Church may become a cannabis café

If the cannabis legislation outlined in parliament this week is approved in next year’s referendum, a heritage church in Christchurch will become a cannabis café.

The proposed legislation would legalise the sale and consumption of cannabis at licensed premises.

Cookie Time founder Michael Mayell has partnered with Abe Gray, the founder of New Zealand’s first cannabis museum to build a cannabis education centre in the historic Shands and Trinity buildings.

The Trinity building was formally Trinity Congregational Church. It was damaged in the Christchurch earthquakes.

The community hub will contain a museum, a hemp emporium, a plant medicine shot bar, a cannabis dispensary, a café, a hemp eatery and an alcohol-free night club.

“After the earthquakes and the subsequent re-developing of the city, Christchurch lost a great deal of its heritage,” says Mayell.

“More than 1300 buildings in the inner city have been demolished”.

“It’s wonderful to have the opportunity to preserve such beautiful buildings as these.”

Trinity will be used for the museum during the day, an education space Mayell dubbed “cannabis university” in the evenings, and for the alcohol-free plant shot bar at night.
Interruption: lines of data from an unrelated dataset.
-- ==== Sys2Proof/Machine/Vector.lean ====
section
/-! DEFINITION. Vector instructions (06 R166–R195). -/

namespace Sys2Proof.Machine

open Sys2Proof

/-! ### Lanes -/

/-- The lanes of w bits of a vector value. -/
def lanesOf (w : Nat) (v : VReg) : List Nat := unpackLE w (2048 / w) v.toNat

def vmap1 (w : Nat) (f : Nat → Nat) (a : VReg) : VReg := vOfLanes w ((lanesOf w a).map f)
def vmap2 (w : Nat) (f : Nat → Nat → Nat) (a b : VReg) : VReg := vOfLanes w (List.zipWith f (lanesOf w a) (lanesOf w b))

/-- The floating-point format of a lane type (03 Table 3-6). -/
def tyFmt (t : Nat) : Fmt := if t = 1 then bf16 else if t = 2 then fp16 else fp32

/-- A lane operation on exact values, rounded once (06 R169). -/
def laneF2 (t : Nat) (f : Ex → Ex → Ex) (a b : Nat) : Nat := (tyFmt t).round (f ((tyFmt t).decode a) ((tyFmt t).decode b))

/-- The chunks whose mask bit is set, in ascending order. -/
def chunksOn (m : W64) : List Nat := (List.range 64).filter fun i => m.getLsbD i

/-- The active elements of a value under a mask: every lane of every active chunk (06 R187). -/
def activeLanes (w : Nat) (m : W64) (v : VReg) : List Nat :=
  (chunksOn m).flatMap fun i => if w = 16 then [vLane v 16 (2 * i), vLane v 16 (2 * i + 1)] else [vLane v 32 i]

/-- The mask of 64 tests. -/
def maskOf (f : Nat → Bool) : W64 := BitVec.ofNat 64 (boolBits 64 f)

/-! ### Forms -/

/-- A vector source of a slot. -/
def IC.v (c : IC) (w : Nat) (code : BitVec 6) : VReg := vSource c.t c.h w code.toNat

/-- A VRR form with two sources (06 R166–R168). -/
def vrrOp (x : VRR) (lg : Bool) (w lat : Nat) (f : VReg → VReg → VReg) : SlotOp :=
  { g := x.g.toNat, legal := lg, whr := .partOnly, dsts := [.v x.d.toNat], srcV := [x.a.toNat, x.b.toNat]
    eff := flyV lat x.d.toNat x.m.toNat fun c => f (c.v w x.a) (c.v w x.b) }

/-- A destination that the instruction reads: a source for poison (06 R170), and for code 60 a destination field, which is an illegal
instruction and no code-60 source (03 R73; DEDUCED, notes/assumptions/140). -/
def readDst (d : BitVec 6) : List Nat := if d.toNat < 60 then [d.toNat] else []

/-- A VRR form that reads its destination too (06 R170). -/
def vrrdOp (x : VRR) (lg : Bool) (w lat : Nat) (f : VReg → VReg → VReg → VReg) : SlotOp :=
  { g := x.g.toNat, legal := lg, whr := .partOnly, dsts := [.v x.d.toNat]
    srcV := [x.a.toNat, x.b.toNat] ++ readDst x.d
    eff := flyV lat x.d.toNat x.m.toNat fun c => f (c.v w x.a) (c.v w x.b) (c.v w x.d) }

/-- A VRR form with one source and the mask M(MS) (06 R186, R187, R189). -/
def vr1mOp (x : VRR) (lg : Bool) (w lat : Nat) (f : W64 → VReg → VReg) : SlotOp :=
  { g := x.g.toNat, legal := lg, whr := .partOnly, dsts := [.v x.d.toNat], srcV := [x.a.toNat]
    eff := flyV lat x.d.toNat x.m.toNat fun c => f (c.t.m x.m.toNat) (c.v w x.a) }
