/-! ### Links, packets, debug, registers (17, 19, 20) -/

/-- 17 R433, R435, R443, R444, 20 R489: the states of a link and what moves it between them, in a cycle in which firmware has not; flits
that arrive in sequence are taken, those that fail their CRC are counted, and those not acknowledged are sent again, up to 8 times.
Below I0 an arriving flit or a write of firmware's starts the exit and waits, in the order in which they came (notes/assumptions/68).  Entering DISABLED clears the counters and keeps what the link
has learnt of its peer.  That every flit not acknowledged is sent again together is the model's
choice (notes/assumptions/115). -/
def Obligations.LinkSteps : Prop :=
  ∀ (s : State) (p : Nat) (peer : LinkPeer) (ofs : Int) (flit : Flit), p ≤ 24 →
    let l := s.link p
    let goes (i : Instr) (st : Nat) : Prop := ∃ t, exec i s = .next t ∧ (t.link p).st = st ∧ (t.link p).since = s.gcyc ∧
      ∀ q, q ≠ p → t.link q = s.link q
    (s.awake →
      (l.st = 0 → goes (.linkEnable p) 1) ∧ (l.st ≠ 0 → exec (.linkEnable p) s = .next s) ∧
      (l.st ≠ 0 → goes (.linkDisable p) 0 ∧ ∃ t, exec (.linkDisable p) s = .next t ∧ t.link p =
        { st := 0, since := s.gcyc, peer := l.peer, peerPort := l.peerPort, peerOfs := l.peerOfs, fwAt := s.gcyc + 1 })) ∧
    (l.fwAt = s.gcyc + 1 → ∀ i ∈ [Instr.signalDetect p, .linkTrained p peer, .trainingTimeout p, .retryExhausted p, .retrainDone p,
      .retrainFail p, .signalLost p, .timeStampExchange p ofs, .flitReceive p flit, .flitResend p], exec i s = .next s) ∧
    (l.fwAt ≠ s.gcyc + 1 →
    (l.st = 1 → goes (.signalDetect p) 2) ∧
    (l.st = 2 → s.gcyc < l.since + 2 ^ 24 → goes (.linkTrained p peer) 3 ∧ (p < 24 → ∃ t, exec (.linkTrained p peer) s = .next t ∧
      (t.link p).peer = peer.pkg % 2 ^ 14 ∧ (t.link p).peerPort = peer.port % 32 ∧ (t.link p).peerOfs = peer.ofs)) ∧
    (l.st = 2 → l.since + 2 ^ 24 ≤ s.gcyc → goes (.trainingTimeout p) 1 ∧ exec (.linkTrained p peer) s = .next s) ∧
    (l.st = 3 →
      ((∃ e ∈ l.replay, 8 ≤ e.2.2) → goes (.retryExhausted p) 4 ∧ ∃ t, exec (.retryExhausted p) s = .next t ∧
        (t.link p).exhaust = min (l.exhaust + 1) 65535 ∧ (t.link p).replay = [] ∧
        ∀ k ∈ t.fab.sent, (∃ e ∈ l.replay, e.2.1 = some k.id) → k.again = true) ∧
      (l.replay ≠ [] → (∀ e ∈ l.replay, e.2.2 < 8) → ∃ t, exec (.flitResend p) s = .next t ∧ (t.link p).st = 3 ∧
        (t.link p).replay = (l.replay.map fun e => (e.1, e.2.1, e.2.2 + 1)) ∧
        (t.link p).retry = min (l.retry + l.replay.length) (2 ^ 32 - 1))) ∧
    (l.st = 4 → (l.narrow < 2 → goes (.retrainDone p) 3 ∧ ∃ t, exec (.retrainDone p) s = .next t ∧ (t.link p).narrow = l.narrow + 1) ∧
      (2 ≤ l.narrow → exec (.retrainDone p) s = .next s) ∧ goes (.retrainFail p) 5) ∧
    (l.st = 2 ∨ l.st = 3 ∨ l.st = 4 → goes (.signalLost p) 1) ∧
    (l.st = 3 → p < 24 → ∃ t, exec (.timeStampExchange p ofs) s = .next t ∧ t.link p = { l with peerOfs := ofs }) ∧
    (l.st = 3 → s.sys.idle ≠ 0 → ∃ t, exec (.flitReceive p flit) s = .next t ∧ t.sys.idleTo.isSome = true ∧
      t.sys.asked = s.sys.asked ++ [.flit p flit s.gcyc] ∧ t.links = s.links ∧ t.fab = s.fab) ∧
    (l.st = 3 → s.awake →
      (flit.crcOk = false → ∃ t, exec (.flitReceive p flit) s = .next t ∧ (t.link p).crc = min (l.crc + 1) (2 ^ 32 - 1) ∧
        ((t.link p).st = if (l.crcTimes.filter fun a => decide (s.gcyc < a + 2 ^ 20)).length < 63 then 3 else 4) ∧
        t.fab.early = s.fab.early) ∧
      (flit.crcOk = true → flit.seq % 4096 ≠ l.rxNext → ∃ t, exec (.flitReceive p flit) s = .next t ∧
        (t.link p).rxNext = l.rxNext ∧ (t.link p).flitRx = l.flitRx ∧ t.fab = s.fab) ∧
      (flit.crcOk = true → flit.seq % 4096 = l.rxNext → ∃ t, exec (.flitReceive p flit) s = .next t ∧
        (t.link p).rxNext = (l.rxNext + 1) % 4096 ∧ (t.link p).flitRx = min (l.flitRx + 1) (2 ^ 64 - 1) ∧
        ∀ k, flit.pkt = some k → p < 24 → k.dst = s.fab.fabid → k.src ∉ s.fab.unrch → getD 0 s.fab.rxSeq k.src ≤ k.seq →
          k ∈ t.fab.early ∨ ∃ e ∈ s.fab.early, e.src = k.src ∧ e.seq = k.seq)))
The café and restaurant would sell hemp food, a boutique with a range of hemp products and an alcohol-free plant shot bar.

Hemp seeds will be cultivated and used to make milk for ice cream, butter and cheese and the bar would have kombucha on tap, medicinal teas and mushrooms in the diner.

The business is trading as the Whakamana Museum Limited.

Whakamana launched a Pledge Me campaign to transform the church building on November 12.

On December 5, with 11 days to go, 219 people had pledged $126,531. The minimum target is one million dollars

Whakamana shares are also available for purchase.